-- INPUT follows --

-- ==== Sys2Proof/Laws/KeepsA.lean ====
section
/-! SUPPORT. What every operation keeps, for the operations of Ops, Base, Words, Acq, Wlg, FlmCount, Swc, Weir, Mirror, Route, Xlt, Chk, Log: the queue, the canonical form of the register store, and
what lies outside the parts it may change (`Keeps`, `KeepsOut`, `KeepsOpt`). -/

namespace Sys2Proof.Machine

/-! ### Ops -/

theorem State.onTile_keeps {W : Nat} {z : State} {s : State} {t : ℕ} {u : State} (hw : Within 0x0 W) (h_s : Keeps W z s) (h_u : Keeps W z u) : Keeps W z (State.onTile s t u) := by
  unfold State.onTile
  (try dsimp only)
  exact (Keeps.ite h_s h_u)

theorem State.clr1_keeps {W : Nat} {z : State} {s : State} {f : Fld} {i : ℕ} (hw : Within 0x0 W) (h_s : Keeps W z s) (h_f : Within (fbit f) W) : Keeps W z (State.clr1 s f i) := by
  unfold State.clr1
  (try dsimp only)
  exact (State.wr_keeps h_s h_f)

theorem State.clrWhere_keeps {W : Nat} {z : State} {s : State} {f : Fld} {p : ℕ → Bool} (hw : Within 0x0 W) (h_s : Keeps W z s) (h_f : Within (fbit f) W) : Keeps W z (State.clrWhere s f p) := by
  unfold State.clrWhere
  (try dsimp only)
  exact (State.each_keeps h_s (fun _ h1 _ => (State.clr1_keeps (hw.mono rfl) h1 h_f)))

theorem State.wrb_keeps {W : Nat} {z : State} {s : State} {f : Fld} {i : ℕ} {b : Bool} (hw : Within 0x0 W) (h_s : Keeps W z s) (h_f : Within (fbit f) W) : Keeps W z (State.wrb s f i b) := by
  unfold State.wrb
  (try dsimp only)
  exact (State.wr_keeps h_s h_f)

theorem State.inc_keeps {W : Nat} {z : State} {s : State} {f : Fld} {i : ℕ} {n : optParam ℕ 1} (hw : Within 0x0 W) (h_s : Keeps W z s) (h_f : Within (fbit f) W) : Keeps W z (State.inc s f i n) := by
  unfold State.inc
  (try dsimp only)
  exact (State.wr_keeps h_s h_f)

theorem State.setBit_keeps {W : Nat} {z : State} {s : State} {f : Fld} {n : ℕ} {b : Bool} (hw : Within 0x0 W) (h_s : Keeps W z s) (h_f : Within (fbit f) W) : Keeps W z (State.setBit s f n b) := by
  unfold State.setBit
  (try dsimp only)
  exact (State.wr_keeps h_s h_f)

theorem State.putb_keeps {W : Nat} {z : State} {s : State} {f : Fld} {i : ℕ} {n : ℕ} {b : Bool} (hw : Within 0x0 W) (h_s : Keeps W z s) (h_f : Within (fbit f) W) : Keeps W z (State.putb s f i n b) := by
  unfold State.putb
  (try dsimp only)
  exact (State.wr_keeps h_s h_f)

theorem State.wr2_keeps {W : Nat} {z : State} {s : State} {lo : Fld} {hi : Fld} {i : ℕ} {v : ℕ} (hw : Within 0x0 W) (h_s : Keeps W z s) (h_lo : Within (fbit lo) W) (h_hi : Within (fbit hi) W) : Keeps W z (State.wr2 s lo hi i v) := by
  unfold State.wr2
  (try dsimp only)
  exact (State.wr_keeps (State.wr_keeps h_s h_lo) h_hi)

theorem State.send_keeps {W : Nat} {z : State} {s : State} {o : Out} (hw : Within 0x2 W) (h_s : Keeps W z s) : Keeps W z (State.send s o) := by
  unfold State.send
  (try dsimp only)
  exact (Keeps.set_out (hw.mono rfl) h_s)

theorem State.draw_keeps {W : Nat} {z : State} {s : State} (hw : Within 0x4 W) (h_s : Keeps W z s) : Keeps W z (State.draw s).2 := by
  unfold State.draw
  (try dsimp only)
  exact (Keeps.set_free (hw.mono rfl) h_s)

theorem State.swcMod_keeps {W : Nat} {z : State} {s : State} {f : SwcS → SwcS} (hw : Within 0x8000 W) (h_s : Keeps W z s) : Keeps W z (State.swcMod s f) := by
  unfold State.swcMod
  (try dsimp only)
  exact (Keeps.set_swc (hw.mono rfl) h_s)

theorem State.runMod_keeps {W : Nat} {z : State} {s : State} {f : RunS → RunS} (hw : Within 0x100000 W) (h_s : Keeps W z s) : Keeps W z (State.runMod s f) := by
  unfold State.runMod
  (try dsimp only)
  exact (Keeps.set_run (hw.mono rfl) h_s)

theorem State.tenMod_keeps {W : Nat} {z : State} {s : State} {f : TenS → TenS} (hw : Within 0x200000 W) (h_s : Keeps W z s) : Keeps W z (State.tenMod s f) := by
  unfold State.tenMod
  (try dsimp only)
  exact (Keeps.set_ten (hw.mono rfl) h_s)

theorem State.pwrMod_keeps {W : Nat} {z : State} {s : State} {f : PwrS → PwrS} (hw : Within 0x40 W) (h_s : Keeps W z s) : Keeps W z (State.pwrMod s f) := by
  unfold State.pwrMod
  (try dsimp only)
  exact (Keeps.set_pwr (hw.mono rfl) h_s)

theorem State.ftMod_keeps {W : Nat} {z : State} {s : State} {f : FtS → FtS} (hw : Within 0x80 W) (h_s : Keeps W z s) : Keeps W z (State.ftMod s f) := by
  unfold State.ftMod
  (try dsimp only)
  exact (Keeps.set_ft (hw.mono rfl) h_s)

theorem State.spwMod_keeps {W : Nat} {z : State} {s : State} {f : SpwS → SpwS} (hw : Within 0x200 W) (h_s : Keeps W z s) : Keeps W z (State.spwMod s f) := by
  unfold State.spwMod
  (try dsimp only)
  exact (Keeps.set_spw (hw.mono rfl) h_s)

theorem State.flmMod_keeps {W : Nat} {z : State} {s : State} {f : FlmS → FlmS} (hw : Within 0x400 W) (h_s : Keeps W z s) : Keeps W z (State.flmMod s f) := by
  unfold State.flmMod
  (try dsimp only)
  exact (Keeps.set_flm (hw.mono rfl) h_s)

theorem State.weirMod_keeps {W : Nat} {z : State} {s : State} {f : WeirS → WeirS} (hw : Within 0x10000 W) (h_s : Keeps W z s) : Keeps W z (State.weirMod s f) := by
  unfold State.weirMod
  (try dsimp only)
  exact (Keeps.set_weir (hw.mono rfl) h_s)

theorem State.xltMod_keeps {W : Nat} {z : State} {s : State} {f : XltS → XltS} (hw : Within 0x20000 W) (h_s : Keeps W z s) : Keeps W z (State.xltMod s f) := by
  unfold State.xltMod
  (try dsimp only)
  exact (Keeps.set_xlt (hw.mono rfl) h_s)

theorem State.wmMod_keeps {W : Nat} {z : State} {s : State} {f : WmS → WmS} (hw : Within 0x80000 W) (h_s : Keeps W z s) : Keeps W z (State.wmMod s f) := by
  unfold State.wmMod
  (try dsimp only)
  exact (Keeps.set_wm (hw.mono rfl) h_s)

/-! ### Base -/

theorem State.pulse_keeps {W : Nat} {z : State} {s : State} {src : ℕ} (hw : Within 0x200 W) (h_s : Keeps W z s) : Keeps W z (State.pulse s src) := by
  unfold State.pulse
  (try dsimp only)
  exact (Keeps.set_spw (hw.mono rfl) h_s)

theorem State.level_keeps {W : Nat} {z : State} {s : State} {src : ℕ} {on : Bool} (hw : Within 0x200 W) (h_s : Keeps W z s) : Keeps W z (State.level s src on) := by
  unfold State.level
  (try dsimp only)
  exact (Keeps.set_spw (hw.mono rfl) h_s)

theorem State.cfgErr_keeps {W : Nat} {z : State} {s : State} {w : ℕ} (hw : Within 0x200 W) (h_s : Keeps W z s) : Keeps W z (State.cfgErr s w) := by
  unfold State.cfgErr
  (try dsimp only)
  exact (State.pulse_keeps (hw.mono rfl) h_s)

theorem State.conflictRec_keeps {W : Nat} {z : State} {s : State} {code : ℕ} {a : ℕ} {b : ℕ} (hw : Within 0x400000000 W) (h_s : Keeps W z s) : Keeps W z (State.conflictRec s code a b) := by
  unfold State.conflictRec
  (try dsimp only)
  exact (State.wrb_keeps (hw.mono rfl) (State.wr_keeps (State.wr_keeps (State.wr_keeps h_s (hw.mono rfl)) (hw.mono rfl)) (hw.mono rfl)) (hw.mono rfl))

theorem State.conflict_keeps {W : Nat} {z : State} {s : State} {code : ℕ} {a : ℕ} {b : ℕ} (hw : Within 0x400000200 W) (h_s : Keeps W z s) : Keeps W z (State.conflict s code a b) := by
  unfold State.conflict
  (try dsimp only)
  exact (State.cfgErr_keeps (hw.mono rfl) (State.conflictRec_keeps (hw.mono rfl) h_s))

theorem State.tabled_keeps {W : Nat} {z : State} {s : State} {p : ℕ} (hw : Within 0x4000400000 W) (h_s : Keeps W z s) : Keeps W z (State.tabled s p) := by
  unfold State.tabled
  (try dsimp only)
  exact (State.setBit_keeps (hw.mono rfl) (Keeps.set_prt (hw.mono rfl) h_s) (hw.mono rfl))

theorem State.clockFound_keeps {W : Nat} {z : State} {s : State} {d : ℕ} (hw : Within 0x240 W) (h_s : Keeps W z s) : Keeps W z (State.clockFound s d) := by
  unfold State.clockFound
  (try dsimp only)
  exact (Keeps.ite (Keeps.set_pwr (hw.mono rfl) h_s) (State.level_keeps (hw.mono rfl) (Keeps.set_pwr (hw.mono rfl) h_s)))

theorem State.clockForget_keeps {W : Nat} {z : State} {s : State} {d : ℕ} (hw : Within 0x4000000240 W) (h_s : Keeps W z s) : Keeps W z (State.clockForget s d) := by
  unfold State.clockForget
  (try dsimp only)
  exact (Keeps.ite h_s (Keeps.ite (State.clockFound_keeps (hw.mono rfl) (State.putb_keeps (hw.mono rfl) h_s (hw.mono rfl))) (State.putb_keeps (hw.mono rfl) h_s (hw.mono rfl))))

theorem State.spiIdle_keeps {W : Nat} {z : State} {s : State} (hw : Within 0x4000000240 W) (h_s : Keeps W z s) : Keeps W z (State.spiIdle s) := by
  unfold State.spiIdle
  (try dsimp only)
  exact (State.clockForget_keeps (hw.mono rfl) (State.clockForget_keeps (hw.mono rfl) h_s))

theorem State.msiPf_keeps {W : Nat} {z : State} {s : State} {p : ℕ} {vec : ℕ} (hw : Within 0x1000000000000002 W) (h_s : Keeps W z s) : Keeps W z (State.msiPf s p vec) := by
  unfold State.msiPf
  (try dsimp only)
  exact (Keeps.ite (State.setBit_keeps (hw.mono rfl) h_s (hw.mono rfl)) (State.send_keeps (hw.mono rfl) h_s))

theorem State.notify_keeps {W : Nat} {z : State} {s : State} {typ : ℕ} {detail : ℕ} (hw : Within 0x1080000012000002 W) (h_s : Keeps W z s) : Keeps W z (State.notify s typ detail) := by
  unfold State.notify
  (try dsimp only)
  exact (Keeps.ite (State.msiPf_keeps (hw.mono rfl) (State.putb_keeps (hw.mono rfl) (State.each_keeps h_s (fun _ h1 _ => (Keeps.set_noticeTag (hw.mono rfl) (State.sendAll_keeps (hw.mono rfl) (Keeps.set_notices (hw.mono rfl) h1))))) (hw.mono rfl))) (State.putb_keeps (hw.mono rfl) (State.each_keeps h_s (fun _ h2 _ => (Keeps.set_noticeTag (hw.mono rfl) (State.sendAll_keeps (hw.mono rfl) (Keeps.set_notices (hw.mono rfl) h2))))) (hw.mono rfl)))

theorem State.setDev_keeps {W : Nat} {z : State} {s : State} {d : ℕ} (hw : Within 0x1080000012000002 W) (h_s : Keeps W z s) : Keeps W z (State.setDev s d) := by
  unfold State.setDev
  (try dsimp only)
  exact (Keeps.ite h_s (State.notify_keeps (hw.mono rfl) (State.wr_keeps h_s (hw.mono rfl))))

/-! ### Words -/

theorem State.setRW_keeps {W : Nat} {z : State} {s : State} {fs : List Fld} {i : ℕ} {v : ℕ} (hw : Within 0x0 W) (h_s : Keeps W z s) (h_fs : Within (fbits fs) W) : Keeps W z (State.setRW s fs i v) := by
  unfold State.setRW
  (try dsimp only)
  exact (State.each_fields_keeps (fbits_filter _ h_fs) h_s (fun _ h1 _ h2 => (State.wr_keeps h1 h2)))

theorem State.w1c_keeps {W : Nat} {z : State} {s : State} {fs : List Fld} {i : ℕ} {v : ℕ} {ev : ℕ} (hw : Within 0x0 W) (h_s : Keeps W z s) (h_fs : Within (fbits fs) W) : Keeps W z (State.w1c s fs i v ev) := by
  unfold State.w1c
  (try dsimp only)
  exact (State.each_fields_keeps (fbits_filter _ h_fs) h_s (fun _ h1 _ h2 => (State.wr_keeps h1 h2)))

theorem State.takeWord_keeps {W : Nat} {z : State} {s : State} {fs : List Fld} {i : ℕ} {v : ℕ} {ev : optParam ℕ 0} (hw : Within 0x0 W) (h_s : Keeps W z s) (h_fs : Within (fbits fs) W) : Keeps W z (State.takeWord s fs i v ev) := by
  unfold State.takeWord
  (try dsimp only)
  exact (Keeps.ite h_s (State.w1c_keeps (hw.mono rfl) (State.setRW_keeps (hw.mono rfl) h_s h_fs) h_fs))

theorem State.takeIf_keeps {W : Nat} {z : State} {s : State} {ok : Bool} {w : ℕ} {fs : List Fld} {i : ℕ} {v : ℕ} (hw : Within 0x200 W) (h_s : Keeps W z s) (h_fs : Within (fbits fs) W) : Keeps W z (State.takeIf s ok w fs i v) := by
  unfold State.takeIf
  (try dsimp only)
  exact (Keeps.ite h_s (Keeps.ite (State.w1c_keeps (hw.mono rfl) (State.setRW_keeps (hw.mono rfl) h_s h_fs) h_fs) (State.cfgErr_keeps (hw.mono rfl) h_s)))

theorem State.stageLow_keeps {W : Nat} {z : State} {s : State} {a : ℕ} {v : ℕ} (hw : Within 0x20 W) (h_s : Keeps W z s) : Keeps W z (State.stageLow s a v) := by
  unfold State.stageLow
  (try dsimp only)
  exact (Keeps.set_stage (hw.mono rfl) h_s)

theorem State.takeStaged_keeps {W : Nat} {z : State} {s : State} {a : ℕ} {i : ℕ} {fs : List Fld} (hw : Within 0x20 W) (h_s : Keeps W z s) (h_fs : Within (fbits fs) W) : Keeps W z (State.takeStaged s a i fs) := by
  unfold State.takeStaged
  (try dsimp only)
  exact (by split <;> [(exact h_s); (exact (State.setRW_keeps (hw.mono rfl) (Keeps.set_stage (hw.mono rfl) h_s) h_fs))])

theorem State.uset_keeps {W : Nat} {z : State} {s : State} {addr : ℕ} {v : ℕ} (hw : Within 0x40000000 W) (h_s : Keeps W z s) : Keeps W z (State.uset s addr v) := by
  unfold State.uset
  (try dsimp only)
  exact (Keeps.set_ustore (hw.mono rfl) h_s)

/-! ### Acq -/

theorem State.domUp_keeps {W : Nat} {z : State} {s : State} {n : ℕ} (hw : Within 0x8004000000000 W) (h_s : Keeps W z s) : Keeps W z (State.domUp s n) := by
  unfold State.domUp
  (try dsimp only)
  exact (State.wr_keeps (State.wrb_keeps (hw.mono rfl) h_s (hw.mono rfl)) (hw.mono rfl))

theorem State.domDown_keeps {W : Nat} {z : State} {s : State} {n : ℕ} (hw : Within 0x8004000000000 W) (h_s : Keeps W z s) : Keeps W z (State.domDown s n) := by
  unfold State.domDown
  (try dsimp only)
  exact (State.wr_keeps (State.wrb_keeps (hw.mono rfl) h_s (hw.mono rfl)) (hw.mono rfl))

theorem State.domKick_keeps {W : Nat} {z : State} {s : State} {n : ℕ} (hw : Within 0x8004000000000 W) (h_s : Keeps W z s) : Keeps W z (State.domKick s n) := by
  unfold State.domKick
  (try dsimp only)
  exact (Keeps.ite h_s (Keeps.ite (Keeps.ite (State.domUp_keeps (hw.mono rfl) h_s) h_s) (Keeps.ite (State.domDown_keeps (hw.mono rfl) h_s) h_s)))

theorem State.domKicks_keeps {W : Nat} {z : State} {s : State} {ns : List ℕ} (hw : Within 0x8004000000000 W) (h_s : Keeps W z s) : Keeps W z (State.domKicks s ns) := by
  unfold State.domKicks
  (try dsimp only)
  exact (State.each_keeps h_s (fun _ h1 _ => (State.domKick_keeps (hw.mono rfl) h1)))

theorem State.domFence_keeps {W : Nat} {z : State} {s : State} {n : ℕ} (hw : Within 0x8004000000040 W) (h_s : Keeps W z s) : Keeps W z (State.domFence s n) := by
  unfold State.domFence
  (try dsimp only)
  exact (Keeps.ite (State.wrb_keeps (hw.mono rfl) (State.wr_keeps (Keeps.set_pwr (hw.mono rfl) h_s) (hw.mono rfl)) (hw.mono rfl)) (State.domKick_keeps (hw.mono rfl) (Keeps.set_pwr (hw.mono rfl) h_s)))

-- INPUT concluded --

Each line of the entries above that includes the string "takeWord" should be copied out.

- [FINISHED EXERCISE]
theorem State.takeWord_keeps {W : Nat} {z : State} {s : State} {fs : List Fld} {i : ℕ} {v : ℕ} {ev : optParam ℕ 0} (hw : Within 0x0 W) (h_s : Keeps W z s) (h_fs : Within (fbits fs) W) : Keeps W z (State.takeWord s fs i v ev) := by
  unfold State.takeWord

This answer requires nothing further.